When I last attended a ethnographers’ meeting, I heard @Jan and others wondering about the similarities and differences between the codes co-occurrence subnetworks induced by the different language fora in POPREBEL. After all, most people do not speak Polish and Czech and Serbian and English, so those fora are populated by different participants. It would not be surprising if the debates in different languages went in different directions. Do they?
I can see two approaches to this question. One is mathematical; the other is visual.
Mathematically, it’s not rocket science. You can think of the codes co-occurrence graph as a vector. Every element of the vector is an edge between two codes. If the two codes are disconnected (there is no edge), the corresponding element of the vector is 0. If they are connected by co-occurrence in k posts, the corresponding element of the vector is k. Given this, you can compute a scalar measure of distance (Euclidean, or cosine) between two vectors representing two fora, for example the Polish and the Czech. That would give you a number. To know whether this number is “high” (very dissimilar networks) or “low” (very similar networks), you can then compare the distance between the two observed vectors with the distance between either of them and a random network with the same degree distribution. If the former distance is much smaller than the latter, then you are have a proximity which is difficult to explain by random chance.

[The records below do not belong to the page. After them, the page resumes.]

/-- The kernel has period `N` in its first index. -/
theorem kernel_period (c : ℤ) {N : Nat} (hN : 1 ≤ N) (k : Nat) : kernel c N N k = 1 := by
  have hN' : (N : ℂ) ≠ 0 := by exact_mod_cast (by omega : N ≠ 0)
  rw [kernel, Complex.exp_eq_one_iff]
  refine ⟨c * k, ?_⟩
  push_cast
  field_simp

theorem kernel_mod (c : ℤ) {N : Nat} (hN : 1 ≤ N) (n k : Nat) : kernel c N (n % N) k = kernel c N n k := by
  have h : ∀ q r : Nat, kernel c N (r + N * q) k = kernel c N r k := by
    intro q r
    induction q with
    | zero => simp
    | succ q ih => rw [Nat.mul_succ, ← Nat.add_assoc, kernel_add_left, ih, kernel_period c hN, mul_one]
  conv_rhs => rw [← Nat.mod_add_div n N]
  rw [h]

/-- Orthogonality of the kernels. -/
theorem sum_kernel {N n m : Nat} (hn : n < N) (hm : m < N) :
    ∑ k ∈ range N, kernel 1 N n k * kernel (-1) N m k = if n = m then (N : ℂ) else 0 := by
  have hN : (N : ℂ) ≠ 0 := by exact_mod_cast (by omega : N ≠ 0)
  have hk : ∀ k, kernel 1 N n k * kernel (-1) N m k =
      (Complex.exp (2 * Real.pi * Complex.I * ((n : ℂ) - m) / N)) ^ k := by
    intro k
    rw [kernel, kernel, ← Complex.exp_add, ← Complex.exp_nat_mul]
    congr 1
    field_simp
    ring
  simp only [hk]
  split
  · rename_i h
    subst h
    simp
  · rename_i h
    have h1 : Complex.exp (2 * Real.pi * Complex.I * ((n : ℂ) - m) / N) ≠ 1 := by
      intro he
      obtain ⟨q, hq⟩ := Complex.exp_eq_one_iff.mp he
      have hpi : (2 * (Real.pi : ℂ) * Complex.I) ≠ 0 := Complex.two_pi_I_ne_zero
      have hq2 : ((n : ℂ) - m) = q * N := by
        have : 2 * (Real.pi : ℂ) * Complex.I * ((n : ℂ) - m) = 2 * (Real.pi : ℂ) * Complex.I * (q * N) := by
          rw [div_eq_iff hN] at hq
          linear_combination hq
        exact mul_left_cancel₀ hpi this
      have hq3 : ((n : ℤ) - m) = q * N := by exact_mod_cast hq2
      have hq4 : q = 0 := by
        by_contra hne
        rcases lt_or_gt_of_ne hne with hlt | hgt
        · nlinarith
        · nlinarith
      rw [hq4, zero_mul] at hq3
      omega
    have h2 : Complex.exp (2 * Real.pi * Complex.I * ((n : ℂ) - m) / N) ^ N = 1 := by
      rw [← Complex.exp_nat_mul, Complex.exp_eq_one_iff]
      refine ⟨(n : ℤ) - m, ?_⟩
      push_cast
      field_simp
    rw [geom_sum_eq h1, h2, sub_self, zero_div]

/-! ### The transforms -/

theorem toC_exactDft (N : Nat) (x : Nat → Cx ℝ) (k : Nat) :
    toC (exactDft N ((List.range N).map x) k) = ∑ n ∈ range N, toC (x n) * kernel (-1) N n k := by
  rw [exactDft, toC_ofC]
  exact sum_congr rfl fun n hn => by rw [element_map_range x (mem_range.mp hn)]

theorem toC_exactIdft (N : Nat) (X : Nat → Cx ℝ) (n : Nat) :
    toC (exactIdft N ((List.range N).map X) n) = (1 / (N : ℂ)) * ∑ k ∈ range N, toC (X k) * kernel 1 N n k := by
  rw [exactIdft, toC_ofC]
  congr 1
  exact sum_congr rfl fun k hk => by rw [element_map_range X (mem_range.mp hk)]

/-- The inverse transform undoes the forward one. -/
theorem exactIdft_exactDft {N : Nat} (x : Nat → Cx ℝ) {n : Nat} (hn : n < N) :
    exactIdft N ((List.range N).map (exactDft N ((List.range N).map x))) n = x n := by
  apply toC_injective
  have hN : (N : ℂ) ≠ 0 := by exact_mod_cast (by omega : N ≠ 0)
  rw [toC_exactIdft]
  simp only [toC_exactDft, sum_mul]
  rw [sum_comm]
  have : ∀ m ∈ range N, ∑ k ∈ range N, toC (x m) * kernel (-1) N m k * kernel 1 N n k =
      toC (x m) * (if n = m then (N : ℂ) else 0) := by
    intro m hm
    rw [← sum_kernel hn (mem_range.mp hm), mul_sum]
    exact sum_congr rfl fun k _ => by ring
  rw [sum_congr rfl this, sum_eq_single_of_mem n (mem_range.mpr hn) fun m _ hne => by rw [if_neg (Ne.symm hne), mul_zero],
    if_pos rfl]
  field_simp

/-- The forward transform undoes the inverse one. -/
theorem exactDft_exactIdft {N : Nat} (X : Nat → Cx ℝ) {k : Nat} (hk : k < N) :
    exactDft N ((List.range N).map (exactIdft N ((List.range N).map X))) k = X k := by
  apply toC_injective
  have hN : (N : ℂ) ≠ 0 := by exact_mod_cast (by omega : N ≠ 0)
  rw [toC_exactDft]
  simp only [toC_exactIdft, mul_sum, sum_mul]
  rw [sum_comm]
  have : ∀ m ∈ range N, ∑ n ∈ range N, 1 / (N : ℂ) * (toC (X m) * kernel 1 N n m) * kernel (-1) N n k =
      1 / (N : ℂ) * toC (X m) * (if m = k then (N : ℂ) else 0) := by
    intro m hm
    rw [← sum_kernel (mem_range.mp hm) hk, mul_sum]
    exact sum_congr rfl fun n _ => by rw [kernel_comm 1 N m n, kernel_comm (-1) N k n]; ring
  rw [sum_congr rfl this, sum_eq_single_of_mem k (mem_range.mpr hk) fun m _ hne => by rw [if_neg hne, mul_zero], if_pos rfl]
  field_simp

/-- A circular shift multiplies a sum against a kernel by the kernel at the shift, whatever the sign convention (R127). -/
theorem sum_shift_kernel (c : ℤ) {N s : Nat} (x : Nat → Cx ℝ) (hs : s < N) (k : Nat) :
    ∑ n ∈ range N, toC (x ((n + (N - s)) % N)) * kernel c N n k =
      kernel c N s k * ∑ n ∈ range N, toC (x n) * kernel c N n k := by
  rw [mul_sum]
  refine sum_nbij' (fun n => (n + (N - s)) % N) (fun m => (m + s) % N) ?_ ?_ ?_ ?_ ?_
  · intro n _; exact mem_range.mpr (Nat.mod_lt _ (by omega))
  · intro m _; exact mem_range.mpr (Nat.mod_lt _ (by omega))
  · intro n hn
    have hn := mem_range.mp hn
    simp only [Nat.mod_add_mod]
    rw [show n + (N - s) + s = n + N by omega, Nat.add_mod_right, Nat.mod_eq_of_lt hn]
  · intro m hm
    have hm := mem_range.mp hm
    simp only [Nat.mod_add_mod]
    rw [show m + s + (N - s) = m + N by omega, Nat.add_mod_right, Nat.mod_eq_of_lt hm]
  · intro n hn
    have hn := mem_range.mp hn
    have h1 : kernel c N s k * kernel c N ((n + (N - s)) % N) k = kernel c N n k := by
      rw [kernel_mod c (by omega), ← kernel_add_left, show s + (n + (N - s)) = n + N by omega, kernel_add_left,
        kernel_period c (by omega), mul_one]
    rw [← h1]
    ring

/-- The forward transform of a circular shift (R127). -/
theorem toC_exactDft_shift {N s : Nat} (x : Nat → Cx ℝ) (hs : s < N) (k : Nat) :
    toC (exactDft N ((List.range N).map (fun n => x ((n + (N - s)) % N))) k) =
      kernel (-1) N s k * toC (exactDft N ((List.range N).map x) k) := by
  have h := sum_shift_kernel (-1) x hs k
  push_cast at h
  rw [toC_exactDft, toC_exactDft, h]
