-- ==== Sys2Proof/Laws/Step.lean ====
section
/-! SUPPORT. What a step does to the model's own fields: `exec` and the engine's move always answer a next state with the engine
idle, and a step takes exactly the head off the script (70_reset_and_hazards.md R283, R291). -/

namespace Sys2Proof.Machine

/-- Every command completes: `exec` answers a next state, the engine idle and the model's own fields alone. -/
theorem exec_next (i : Instr) (s : State) :
    ∃ t, exec i s = .next t ∧ t.busy = false ∧ t.script = s.script ∧ t.draws = s.draws ∧ t.reply = s.reply := by
  refine ⟨_, exec_eq_command i s, ?_, rfl, rfl, rfl⟩
  show (command _ _ _ _).busy = false
  rw [command_eq_perform]
  unfold perform
  split <;> simp

/-- The engine's move always answers a next state, idle. -/
theorem engineMove_next (s : State) : ∃ t, engineMove s = .next t ∧ t.busy = false ∧ t.script = s.script := by
  unfold engineMove
  split
  · split
    · obtain ⟨t, h⟩ := exec_next _ s
      exact ⟨t, h.1, h.2.1, h.2.2.1⟩
    · refine ⟨_, rfl, ?_, rfl⟩
      show (raise _ _).busy = _
      simp
  · rename_i h
    exact ⟨s, rfl, by simpa using h, rfl⟩

/-- A step takes the head off the script and schedules nothing. -/
theorem step_script {s t : State} (h : step s = .next t) : t.script = s.script.tail := by
  unfold step at h
  split at h
  · rename_i hs
    split at h
    · obtain ⟨t', h1, _, h2⟩ := engineMove_next { s with draws := s.draws + 1 }
      rw [h1] at h; cases h; rw [h2]; simp [hs]
    · cases h; simp [hs]
  · rename_i rest hs
    obtain ⟨t', h1, _, h2⟩ := engineMove_next { s with script := rest, draws := s.draws + 1 }
    rw [h1] at h; cases h; rw [h2]; simp [hs]
  · rename_i a rest hs
    unfold hostAct at h
    split at h
    · cases h; simp [hs]
    · cases h
  · rename_i a rest hs
    unfold busAct at h
    split at h
    · cases h
    split at h
    · cases h
    split at h
    · cases h; simp [hs]
    · cases h; simp [hs]
  · rename_i rest hs
    cases h; simp [hs]

end Sys2Proof.Machine
end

This could be a sign of convergence between the two debates, but also a signature of the coding team’s work.
The visual approach simply draws the network. I find it potentially more generative for an anthropologist, because you can then burrow into which codes are shared across the different fora, and reflect on what this commonality might mean. Here is the POPREBEL codes co-occurrence network for k > =3. Color coding maps to the language forum, as follows:
Red => Czech
Blue => Polish
Green => International
Orange => Serbian
Grey => nodes that belong to more than one forum
I built this version of the network representing the co-occurrences in different language fora as different edges. So, if code1
and code2
co-occur once in the Polish forum and twice in the international forum, I represent this with one blue edge with k=1 and one green edge with k=2. Graphryder would only draw a single edge, with k = 1+2 = 3. This means that there are no grey edges, though there is a fairly large group of grey nodes at the center. We can see it better by hiding the edges:
Another trick is to show the edges, but this time coloring them by interpolation of the color of the extremes. This means that, if both extremes are red, the edge will also be red; but if the edge connects a red node with a gray one, the edge will start off red and turn to gray as it approaches the grey one. Doing this shows a network of highly connected grey nodes at the center.
You can toggle these views on and off by playing with the buttons at the bottom of the node/link diagram window in Tulip.

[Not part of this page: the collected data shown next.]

-- ==== Sys2Proof/Tests/Slice0.lean ====
section
/-! SUPPORT. Tests, with the expected values of 95_test_vectors.md and 30_encoding.md R97, and for every statement with
hypotheses a witness that meets them. -/

open Sys2Proof Sys2Proof.Machine

namespace Sys2Proof.Tests

-- One proof after another: each `decide +kernel` would else hold a thread of its own.
set_option Elab.async false

/-! ### Legal words (R95), one refused word for each check -/

theorem smoke_opcode : WellFormed.opcodeDefined 0x0000000C#32 = false ∧ WellFormed.legal 0x0000000C#32 = false := by decide
theorem smoke_high_bits : WellFormed.highBitsClear 0x80000000#32 = false ∧ WellFormed.legal 0x80000000#32 = false ∧
    WellFormed.highBitsClear 0x00008011#32 = false ∧ WellFormed.legal 0x00008011#32 = false := by decide
theorem smoke_vd : WellFormed.vdClear 0x00000111#32 = false ∧ WellFormed.legal 0x00000111#32 = false := by decide
theorem smoke_va : WellFormed.vaClear 0x00000404#32 = false ∧ WellFormed.legal 0x00000404#32 = false := by decide
theorem smoke_vb : WellFormed.vbClear 0x00001002#32 = false ∧ WellFormed.legal 0x00001002#32 = false := by decide
theorem smoke_ch : WellFormed.chClear 0x00004006#32 = false ∧ WellFormed.legal 0x00004006#32 = false := by decide
theorem smoke_unused : WellFormed.unusedFieldsClear .z 0x00000100#32 = false ∧
    WellFormed.unusedFieldsClear .a 0x00000108#32 = false ∧ WellFormed.unusedFieldsClear .dc 0x00000401#32 = false := by decide
theorem smoke_legal : WellFormed.legal 0x00003F06#32 = true ∧ WellFormed.legal 0x00004301#32 = true := by decide

/-! ### Decoding: the words of 95_test_vectors.md part 2, one for every constructor -/

theorem decode_nop : decode 0b00000000000000000000000000000000#32 = .ok .nop := by decide
theorem decode_ldblk : decode 0b00000000000000000100001100000001#32 = .ok (.ldblk .v3 .ch1) := by decide
theorem decode_fft : decode 0b00000000000000000000010000000010#32 = .ok (.fft .v0 .v1) := by decide
theorem decode_ifft : decode 0b00000000000000000000101000000011#32 = .ok (.ifft .v2 .v2) := by decide
theorem decode_sweep : decode 0b00000000000000000000001100000100#32 = .ok (.sweep .v3) := by decide
theorem decode_mirror : decode 0b00000000000000000000001100000101#32 = .ok (.mirror .v3) := by decide
theorem decode_cdiv : decode 0b00000000000000000000011000000110#32 = .ok (.cdiv .v2 .v1 .v0) := by decide
theorem decode_aclr : decode 0b00000000000000000000000000000111#32 = .ok .aclr := by decide
theorem decode_accr : decode 0b00000000000000000000100000001000#32 = .ok (.accr .v2) := by decide
theorem decode_avg : decode 0b00000000000000000000000000001001#32 = .ok .avg := by decide
theorem decode_realp : decode 0b00000000000000000000110000001010#32 = .ok (.realp .v3) := by decide
theorem decode_peak : decode 0b00000000000000000000000000001011#32 = .ok .peak := by decide
theorem decode_synth : decode 0b00000000000000000000000000010000#32 = .ok .synth := by decide
theorem decode_estimate : decode 0b00000000000000000000000000010001#32 = .ok .estimate := by decide
theorem decode_illegal : decode 0x000000FF#32 = .error .undefinedOpcode ∧ decode 0x00004002#32 = .error .strayBits := by decide
theorem table_word : decodeTableWord 32 0x00004101 = some (.ldblk .v1 .ch1) ∧ decodeTableWord 32 0x0000000C = none := by decide

/-! ### A rational instance: phases in turns, exact transforms for `P` a divisor of 4 -/

def quarter : Nat → Cx ℚ
  | 0 => ⟨1, 0⟩
  | 1 => ⟨0, 1⟩
  | 2 => ⟨-1, 0⟩
  | _ => ⟨0, -1⟩

def mulC (a b : Cx ℚ) : Cx ℚ := ⟨a.re * b.re - a.im * b.im, a.re * b.im + a.im * b.re⟩

def sumC (N s : Nat) (x : List (Cx ℚ)) (k : Nat) : Cx ℚ :=
  (List.range N).foldl (fun a n =>
    let y := mulC (x.getD n ⟨0, 0⟩) (quarter (s * n * k * (4 / N) % 4))
    ⟨a.re + y.re, a.im + y.im⟩) ⟨0, 0⟩

def turn (t : ℚ) (a b c d : ℚ) : ℚ :=
  let q := t - ⌊t⌋
  if q = 0 then a else if q = 1 / 4 then b else if q = 1 / 2 then c else d

def ratNum : Numerics ℚ where
  zero := 0
  one := 1
  twoPi := 1
  ofNat n := n
  ofInt i := i
  ofF32 w := f32val w
  add x y := x + y
  sub x y := x - y
  mul x y := x * y
  div x y := x / y
  neg x := -x
  abs x := |x|
  lt x y := decide (x < y)
  isFinite _ := true
  ceilInt x := ⌈x⌉
  cos t := turn t 1 0 (-1) 0
  sin t := turn t 0 1 0 (-1)
  dft N x k := sumC N 3 x k
  idft N X n := mulC ⟨1 / N, 0⟩ (sumC N 1 X n)
  cdiv a z := ⟨(a.re * z.re + a.im * z.im) / (z.re * z.re + z.im * z.im),
    (a.im * z.re - a.re * z.im) / (z.re * z.re + z.im * z.im)⟩
  ew := 1
  enc _ := 0
  dec _ := 0

def ratH : Params ℚ where
  pMax := 16
  recCap := 32
  num := ratNum
  map := AddressMap.standard 1 16
  free := { byte := fun _ _ => 0xAA, cx := fun _ _ _ _ => ⟨7, 7⟩, num := fun _ _ _ => 7, word := fun _ => 7 }

/-- A listed buffer from index 0. -/
def buf {α : Type} (l : List α) : List (Nat × α) := (List.range l.length).zip l

/-- `P = 4`, `SRATE = 8`. -/
def e4 : Engine ℚ := { Engine.reset (0 : ℚ) with period := 4, sRate := 8 }

/-- The recording of part 5, with `M = 18`. -/
def rec18 : Engine ℚ :=
  [(8, 0x3F800000#32, 0x00000000#32), (9, 0, 0), (10, 0, 0), (11, 0, 0x40400000#32), (12, 0x40000000#32, 0x3F800000#32),
    (13, 0x3F800000#32, 0), (14, 0, 0), (15, 0, 0x40000000#32)].foldl
    (fun e p => memWrite (8 * p.1 + 4) p.2.2 (memWrite (8 * p.1) p.2.1 e)) { e4 with recLen := 18 }

/-- The recording of vector T2. -/
def rec12 : Engine ℚ :=
  [(8, 0x3F800000#32, 0x00000000#32), (9, 0x3F800000#32, 0x3F800000#32), (10, 0, 0x3F800000#32), (11, 0, 0)].foldl
    (fun e p => memWrite (8 * p.1 + 4) p.2.2 (memWrite (8 * p.1) p.2.1 e)) { e4 with recLen := 12 }

abbrev run (i : Instr) (e : Engine ℚ) : Engine ℚ := command ratH 0 i e

theorem test_ldblk : (run (.ldblk .v1 .ch1) { rec18 with blk := 1 }).v1 = buf [⟨1, 0⟩, ⟨0, 0⟩, ⟨0, 0⟩, ⟨2, 0⟩] := by
  decide +kernel
theorem test_ldblk_beyond : (run (.ldblk .v1 .ch1) { rec18 with blk := 0xFFFFFFFF }).err = 2 ∧
    (run (.ldblk .v1 .ch1) { rec18 with recLen := 33, blk := 0xFFFFFFFF }).err = 1 := by decide +kernel
theorem test_fft : (run (.fft .v1 .v0) { e4 with v0 := buf [⟨0, 0⟩, ⟨1, 0⟩, ⟨0, 0⟩, ⟨0, 0⟩] }).v1 =
    buf [⟨1, 0⟩, ⟨0, -1⟩, ⟨-1, 0⟩, ⟨0, 1⟩] := by decide +kernel
theorem test_fft_in_place : (run (.fft .v0 .v0) { e4 with v0 := buf [⟨1, 0⟩, ⟨0, 0⟩, ⟨0, 0⟩, ⟨2, 0⟩, ⟨9, 9⟩] }).v0 =
    buf [⟨3, 0⟩, ⟨1, 2⟩, ⟨-1, 0⟩, ⟨1, -2⟩, ⟨9, 9⟩] := by decide +kernel
theorem test_ifft : (run (.ifft .v1 .v0) { e4 with v0 := buf [⟨1, 0⟩, ⟨0, -1⟩, ⟨0, 0⟩, ⟨0, 1⟩] }).v1 =
    buf [⟨1 / 4, 0⟩, ⟨3 / 4, 0⟩, ⟨1 / 4, 0⟩, ⟨-1 / 4, 0⟩] := by decide +kernel
/-- `P = 8`, `d = 1/2`: bins 0, 2 and 4 are `1`, `-i` and `1`; `NF + 1` bins are written. -/
theorem test_sweep : let v := (run (.sweep .v2) { e4 with period := 8, duty := 0x3F000000 }).v2
    lookup 0 v = some ⟨1, 0⟩ ∧ lookup 2 v = some ⟨0, -1⟩ ∧ lookup 4 v = some ⟨1, 0⟩ ∧ lookup 5 v = none := by decide +kernel
/-- `P = 8`, `d = 3/4`: the phases in turns. -/
theorem test_sweep_phase : (List.range 5).map (sweepPhase ratNum 8 (3 / 4)) = [0, 7 / 32, 5 / 8, 39 / 32, 2] := by decide +kernel
theorem test_mirror : (run (.mirror .v2) { e4 with v2 := buf [⟨1, 0⟩, ⟨2, 3⟩, ⟨5, 0⟩, ⟨8, 8⟩] }).v2 =
    buf [⟨1, 0⟩, ⟨2, 3⟩, ⟨5, 0⟩, ⟨2, -3⟩] := by decide +kernel
theorem test_realp : (run (.realp .v3) { e4 with period := 2, v3 := buf [⟨1, 7⟩, ⟨-2, -1⟩] }).res = buf [1, -2] := by decide +kernel
theorem test_cdiv_floor : let t := run (.cdiv .v2 .v1 .v0) { e4 with
      divFloor := 0x3F800000, v1 := buf [⟨4, 0⟩, ⟨4, 0⟩, ⟨4, 0⟩, ⟨4, 0⟩], v0 := buf [⟨1, 0⟩, ⟨1 / 2, 0⟩, ⟨0, 1⟩, ⟨3 / 5, 4 / 5⟩] }
    t.v2 = buf [⟨4, 0⟩, ⟨0, 0⟩, ⟨0, -4⟩, ⟨12 / 5, -16 / 5⟩] ∧ t.degenCnt = 1 ∧ t.status = 0xA := by decide +kernel
theorem test_cdiv_saturates : (run (.cdiv .v0 .v0 .v0) { e4 with
      degenCnt := 0xFFFFFFFE, v0 := buf [⟨0, 0⟩, ⟨0, 0⟩, ⟨0, 0⟩, ⟨0, 0⟩] }).degenCnt = 0xFFFFFFFF := by decide +kernel
theorem test_aclr : let t := run .aclr { e4 with accCnt := 5, degenCnt := 6, status := 9, acc := buf [1, 2, 3, 4, 5] }
    t.acc = buf [0, 0, 0, 0, 5] ∧ t.accCnt = 0 ∧ t.degenCnt = 0 ∧ t.status = 0xA := by decide +kernel
theorem test_accr : let t := run (.accr .v2) { e4 with
      acc := buf [0, 0, 0, 3], accCnt := 1, v2 := buf [⟨0, 9⟩, ⟨0, 0⟩, ⟨0, 0⟩, ⟨1, 0⟩] }
    t.acc = buf [0, 0, 0, 4] ∧ t.accCnt = 2 := by decide +kernel
theorem test_accr_full : let t := run (.accr .v2) { e4 with accCnt := 0xFFFFFFFF }
    t.err = 3 ∧ t.acc = [] ∧ t.accCnt = 0xFFFFFFFF := by decide +kernel
theorem test_avg : (run .avg { e4 with acc := buf [3, 0, 0, 3], accCnt := 3 }).res = buf [1, 0, 0, 1] := by decide +kernel
theorem test_avg_empty : let t := run .avg { e4 with acc := buf [3, 0, 0, 3] }
    t.err = 2 ∧ t.res = [] := by decide +kernel
theorem test_peak : let t := run .peak { e4 with res := buf [0, -5, 5, 1] }
    t.peakIdx = 1 ∧ t.delayMs = 125 := by decide +kernel
theorem test_peak_tie : let t := run .peak { e4 with res := buf [1, 0, -1, 0], peakIdx := 3 }
    t.peakIdx = 0 ∧ t.delayMs = 0 := by decide +kernel
theorem test_synth : let t := run .synth { e4 with period := 2, duty := 0x00000001 }
    t.res = buf [1, 0] ∧ t.v0 = buf [⟨1, 0⟩, ⟨0, 0⟩] ∧ t.status = 2 := by decide +kernel
theorem test_synth_duty : (run .synth { e4 with duty := 0x3F800000 }).err = 1 ∧ (run .synth { e4 with duty := 0x80000000 }).err = 1 ∧
    (run .synth { e4 with duty := 0x7FC00000 }).err = 1 := by decide +kernel
/-- Vector T3. -/
theorem test_estimate : let t := run .estimate rec18
    t.res = buf [0, 0, 0, 2] ∧ t.acc = buf [0, 0, 0, 4] ∧ t.nBlk = 2 ∧ t.accCnt = 2 ∧ t.degenCnt = 0 ∧ t.peakIdx = 3 ∧
    t.delayMs = 375 ∧ t.status = 2 ∧ t.v0 = buf [⟨3, 0⟩, ⟨2, -1⟩, ⟨1, 0⟩, ⟨2, 1⟩] ∧
    t.v1 = buf [⟨3, 0⟩, ⟨1, 2⟩, ⟨-1, 0⟩, ⟨1, -2⟩] ∧ t.v2 = buf [⟨0, 0⟩, ⟨0, 0⟩, ⟨0, 0⟩, ⟨1, 0⟩] := by decide +kernel
/-- Vector T2. -/
theorem test_estimate_degenerate : let t := run .estimate rec12
    t.res = buf [1 / 4, 3 / 4, 1 / 4, -1 / 4] ∧ t.degenCnt = 1 ∧ t.peakIdx = 1 ∧ t.delayMs = 125 ∧ t.status = 0xA := by decide +kernel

The grey might be deceiving, because some nodes are mostly in one forum, with only few links to others. To explore this, I suggest turning off the color interpolation, zooming in if necessary, and turning on the “Highlight node neighborhood” interactor, on the top of the node-link diagram window. Hovering over nodes reveal their connections; clicking on them locks that view in place, while you can move your mouse elsewhere. This method reveals, for example, that corruption
is incident to edges in the Czech, Polish and international forum; on the other hand, polarization political
is incident only to Polish debate edges (at least for k>=3).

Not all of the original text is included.